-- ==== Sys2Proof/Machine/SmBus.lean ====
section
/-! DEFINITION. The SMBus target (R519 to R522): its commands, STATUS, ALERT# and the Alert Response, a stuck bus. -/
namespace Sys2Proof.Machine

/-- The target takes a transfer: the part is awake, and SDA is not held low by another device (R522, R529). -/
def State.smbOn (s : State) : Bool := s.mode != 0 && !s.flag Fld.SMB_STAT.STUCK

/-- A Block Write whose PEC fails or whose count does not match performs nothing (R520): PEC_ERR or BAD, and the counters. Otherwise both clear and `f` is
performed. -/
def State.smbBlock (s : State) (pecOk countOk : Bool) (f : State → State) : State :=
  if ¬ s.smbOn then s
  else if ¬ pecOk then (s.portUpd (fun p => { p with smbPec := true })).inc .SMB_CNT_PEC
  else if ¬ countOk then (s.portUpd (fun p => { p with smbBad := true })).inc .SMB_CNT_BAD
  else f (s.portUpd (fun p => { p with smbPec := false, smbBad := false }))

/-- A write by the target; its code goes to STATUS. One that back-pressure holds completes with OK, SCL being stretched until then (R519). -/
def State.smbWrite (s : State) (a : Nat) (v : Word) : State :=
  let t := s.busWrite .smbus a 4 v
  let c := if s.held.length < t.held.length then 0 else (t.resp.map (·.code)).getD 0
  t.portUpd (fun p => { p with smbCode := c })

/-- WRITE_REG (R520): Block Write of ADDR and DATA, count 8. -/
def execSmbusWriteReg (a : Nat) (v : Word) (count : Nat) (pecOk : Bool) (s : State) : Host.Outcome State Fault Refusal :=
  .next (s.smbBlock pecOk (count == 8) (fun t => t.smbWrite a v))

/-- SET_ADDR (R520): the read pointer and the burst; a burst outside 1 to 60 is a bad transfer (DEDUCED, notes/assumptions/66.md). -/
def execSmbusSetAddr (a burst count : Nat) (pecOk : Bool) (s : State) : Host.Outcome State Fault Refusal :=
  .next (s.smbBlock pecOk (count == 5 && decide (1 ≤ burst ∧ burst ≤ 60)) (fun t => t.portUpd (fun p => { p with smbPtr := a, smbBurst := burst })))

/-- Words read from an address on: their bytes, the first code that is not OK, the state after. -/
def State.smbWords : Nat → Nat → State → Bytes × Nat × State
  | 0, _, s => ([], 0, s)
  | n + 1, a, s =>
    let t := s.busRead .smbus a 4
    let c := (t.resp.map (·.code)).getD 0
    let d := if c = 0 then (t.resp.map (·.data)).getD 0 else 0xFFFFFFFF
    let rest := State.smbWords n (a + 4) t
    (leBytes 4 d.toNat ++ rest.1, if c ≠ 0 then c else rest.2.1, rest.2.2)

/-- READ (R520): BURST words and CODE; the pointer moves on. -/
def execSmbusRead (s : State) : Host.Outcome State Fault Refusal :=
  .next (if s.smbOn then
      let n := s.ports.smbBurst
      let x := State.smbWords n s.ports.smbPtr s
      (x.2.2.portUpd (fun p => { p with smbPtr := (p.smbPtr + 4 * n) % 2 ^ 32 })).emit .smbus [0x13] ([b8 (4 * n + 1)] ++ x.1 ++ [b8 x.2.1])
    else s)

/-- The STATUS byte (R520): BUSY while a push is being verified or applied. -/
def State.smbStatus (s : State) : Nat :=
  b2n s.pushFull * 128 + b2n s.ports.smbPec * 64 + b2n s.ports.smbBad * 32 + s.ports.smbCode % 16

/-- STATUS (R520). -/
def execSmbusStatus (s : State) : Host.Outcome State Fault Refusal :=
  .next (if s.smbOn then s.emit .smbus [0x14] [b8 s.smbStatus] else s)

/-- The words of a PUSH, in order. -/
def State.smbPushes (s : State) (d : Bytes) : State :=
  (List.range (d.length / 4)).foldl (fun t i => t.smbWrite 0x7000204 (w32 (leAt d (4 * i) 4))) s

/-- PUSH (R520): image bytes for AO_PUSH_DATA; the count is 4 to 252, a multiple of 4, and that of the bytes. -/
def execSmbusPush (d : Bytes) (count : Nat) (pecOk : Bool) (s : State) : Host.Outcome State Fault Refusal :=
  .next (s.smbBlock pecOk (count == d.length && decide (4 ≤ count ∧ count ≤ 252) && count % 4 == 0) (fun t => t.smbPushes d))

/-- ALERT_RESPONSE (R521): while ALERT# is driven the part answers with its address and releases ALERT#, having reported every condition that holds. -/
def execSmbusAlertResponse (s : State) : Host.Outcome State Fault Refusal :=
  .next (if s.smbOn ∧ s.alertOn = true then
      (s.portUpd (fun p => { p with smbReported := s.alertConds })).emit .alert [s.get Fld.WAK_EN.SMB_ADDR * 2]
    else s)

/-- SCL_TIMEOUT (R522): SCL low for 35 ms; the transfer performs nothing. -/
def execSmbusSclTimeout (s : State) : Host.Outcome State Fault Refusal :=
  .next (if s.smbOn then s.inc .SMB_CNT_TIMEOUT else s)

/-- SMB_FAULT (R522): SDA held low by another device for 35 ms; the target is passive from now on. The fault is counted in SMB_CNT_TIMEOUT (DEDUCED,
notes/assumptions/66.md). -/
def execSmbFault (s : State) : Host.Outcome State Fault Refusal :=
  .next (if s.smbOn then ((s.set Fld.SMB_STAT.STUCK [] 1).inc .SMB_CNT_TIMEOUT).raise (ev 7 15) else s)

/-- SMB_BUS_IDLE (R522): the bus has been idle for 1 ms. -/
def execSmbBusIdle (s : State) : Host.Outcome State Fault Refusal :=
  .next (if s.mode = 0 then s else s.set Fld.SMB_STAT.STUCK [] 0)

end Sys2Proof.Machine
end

# # # #

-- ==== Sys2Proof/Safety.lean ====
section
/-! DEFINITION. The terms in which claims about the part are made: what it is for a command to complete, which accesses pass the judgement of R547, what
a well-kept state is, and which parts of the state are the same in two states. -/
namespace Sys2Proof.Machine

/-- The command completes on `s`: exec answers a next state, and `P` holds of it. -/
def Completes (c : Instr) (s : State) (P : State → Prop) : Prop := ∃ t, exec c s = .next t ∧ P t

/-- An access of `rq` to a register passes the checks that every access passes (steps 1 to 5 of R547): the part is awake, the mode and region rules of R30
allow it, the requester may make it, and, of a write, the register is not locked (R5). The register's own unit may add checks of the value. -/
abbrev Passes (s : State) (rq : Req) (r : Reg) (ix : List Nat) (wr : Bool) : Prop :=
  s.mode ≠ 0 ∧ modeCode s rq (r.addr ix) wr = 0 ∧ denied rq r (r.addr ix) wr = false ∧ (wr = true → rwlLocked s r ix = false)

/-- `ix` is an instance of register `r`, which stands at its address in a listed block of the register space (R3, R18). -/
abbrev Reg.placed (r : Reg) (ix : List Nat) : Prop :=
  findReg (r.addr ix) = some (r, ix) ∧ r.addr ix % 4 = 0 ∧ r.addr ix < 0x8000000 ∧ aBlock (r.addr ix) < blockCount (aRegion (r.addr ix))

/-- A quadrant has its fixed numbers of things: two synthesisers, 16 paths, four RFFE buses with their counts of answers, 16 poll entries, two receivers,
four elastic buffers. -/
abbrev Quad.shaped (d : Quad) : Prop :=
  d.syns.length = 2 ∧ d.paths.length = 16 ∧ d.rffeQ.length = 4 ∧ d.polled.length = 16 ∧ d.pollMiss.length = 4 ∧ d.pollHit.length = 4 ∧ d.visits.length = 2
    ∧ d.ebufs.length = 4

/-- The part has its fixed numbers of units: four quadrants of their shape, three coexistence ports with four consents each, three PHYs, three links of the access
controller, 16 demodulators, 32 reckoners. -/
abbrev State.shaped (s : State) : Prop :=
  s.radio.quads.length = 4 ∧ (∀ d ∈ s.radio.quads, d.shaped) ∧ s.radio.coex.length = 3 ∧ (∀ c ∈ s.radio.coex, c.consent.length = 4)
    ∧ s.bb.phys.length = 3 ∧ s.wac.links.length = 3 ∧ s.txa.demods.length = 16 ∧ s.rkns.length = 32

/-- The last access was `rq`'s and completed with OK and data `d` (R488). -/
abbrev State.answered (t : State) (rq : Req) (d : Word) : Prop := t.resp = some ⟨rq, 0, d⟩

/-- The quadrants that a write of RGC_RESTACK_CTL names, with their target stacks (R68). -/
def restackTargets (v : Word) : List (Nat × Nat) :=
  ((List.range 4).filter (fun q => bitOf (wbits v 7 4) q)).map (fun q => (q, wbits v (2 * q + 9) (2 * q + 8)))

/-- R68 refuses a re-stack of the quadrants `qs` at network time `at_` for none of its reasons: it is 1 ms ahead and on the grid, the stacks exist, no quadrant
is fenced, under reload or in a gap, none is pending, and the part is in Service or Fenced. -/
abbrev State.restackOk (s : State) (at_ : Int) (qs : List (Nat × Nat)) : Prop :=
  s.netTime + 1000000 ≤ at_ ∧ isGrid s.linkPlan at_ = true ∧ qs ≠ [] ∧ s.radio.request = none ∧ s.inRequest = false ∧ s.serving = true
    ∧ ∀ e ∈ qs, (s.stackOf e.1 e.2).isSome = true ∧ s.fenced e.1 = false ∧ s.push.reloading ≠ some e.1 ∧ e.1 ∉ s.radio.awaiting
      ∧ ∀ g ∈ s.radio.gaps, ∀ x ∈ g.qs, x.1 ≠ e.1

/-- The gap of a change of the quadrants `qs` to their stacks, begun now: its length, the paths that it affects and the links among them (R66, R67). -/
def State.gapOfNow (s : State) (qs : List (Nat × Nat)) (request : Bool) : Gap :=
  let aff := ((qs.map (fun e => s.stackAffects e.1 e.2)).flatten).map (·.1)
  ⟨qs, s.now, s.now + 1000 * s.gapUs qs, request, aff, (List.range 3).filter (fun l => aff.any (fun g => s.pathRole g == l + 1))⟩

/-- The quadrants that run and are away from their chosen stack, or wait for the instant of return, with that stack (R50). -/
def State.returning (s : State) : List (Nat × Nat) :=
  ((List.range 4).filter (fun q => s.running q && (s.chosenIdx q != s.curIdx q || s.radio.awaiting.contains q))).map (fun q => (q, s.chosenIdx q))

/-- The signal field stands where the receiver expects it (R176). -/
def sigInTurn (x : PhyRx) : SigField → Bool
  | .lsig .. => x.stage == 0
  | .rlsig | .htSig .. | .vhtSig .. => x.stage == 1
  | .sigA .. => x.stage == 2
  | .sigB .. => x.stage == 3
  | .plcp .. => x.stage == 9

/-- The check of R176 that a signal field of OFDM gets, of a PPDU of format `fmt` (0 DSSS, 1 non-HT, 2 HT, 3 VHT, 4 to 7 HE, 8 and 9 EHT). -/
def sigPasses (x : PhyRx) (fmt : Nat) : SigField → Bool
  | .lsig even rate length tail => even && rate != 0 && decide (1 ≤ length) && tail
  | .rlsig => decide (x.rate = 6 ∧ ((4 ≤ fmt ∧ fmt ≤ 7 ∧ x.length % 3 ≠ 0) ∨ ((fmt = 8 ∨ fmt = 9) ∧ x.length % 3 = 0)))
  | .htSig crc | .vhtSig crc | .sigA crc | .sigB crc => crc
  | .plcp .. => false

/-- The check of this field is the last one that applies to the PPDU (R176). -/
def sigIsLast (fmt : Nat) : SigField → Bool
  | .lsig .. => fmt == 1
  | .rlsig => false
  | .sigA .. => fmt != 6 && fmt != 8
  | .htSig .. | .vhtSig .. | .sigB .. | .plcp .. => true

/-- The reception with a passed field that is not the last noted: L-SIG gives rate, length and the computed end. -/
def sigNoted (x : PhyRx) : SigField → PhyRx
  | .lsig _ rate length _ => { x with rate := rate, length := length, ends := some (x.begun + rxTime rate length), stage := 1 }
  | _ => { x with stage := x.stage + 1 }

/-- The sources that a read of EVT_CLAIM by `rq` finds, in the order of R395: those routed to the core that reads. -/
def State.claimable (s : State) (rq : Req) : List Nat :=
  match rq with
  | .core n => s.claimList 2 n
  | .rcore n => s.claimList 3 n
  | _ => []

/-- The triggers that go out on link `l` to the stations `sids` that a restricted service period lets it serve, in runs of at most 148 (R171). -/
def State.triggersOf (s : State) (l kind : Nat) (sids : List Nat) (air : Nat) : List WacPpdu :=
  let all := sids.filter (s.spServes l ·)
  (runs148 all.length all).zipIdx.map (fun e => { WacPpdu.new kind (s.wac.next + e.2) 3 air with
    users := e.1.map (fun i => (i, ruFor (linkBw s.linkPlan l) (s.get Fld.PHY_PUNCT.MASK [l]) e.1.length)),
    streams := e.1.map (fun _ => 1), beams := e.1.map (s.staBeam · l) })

# # # #

_Problem to work on_: Only the lines containing "holds" are needed; copy each of them from the data.

_Response_:
/-- A write by the target; its code goes to STATUS. One that back-pressure holds completes with OK, SCL being stretched until then (R519). -/
/-- ALERT_RESPONSE (R521): while ALERT# is driven the part answers with its address and releases ALERT#, having reported every condition that holds. -/
/-- The command completes on `s`: exec answers a next state, and `P` holds of it. -/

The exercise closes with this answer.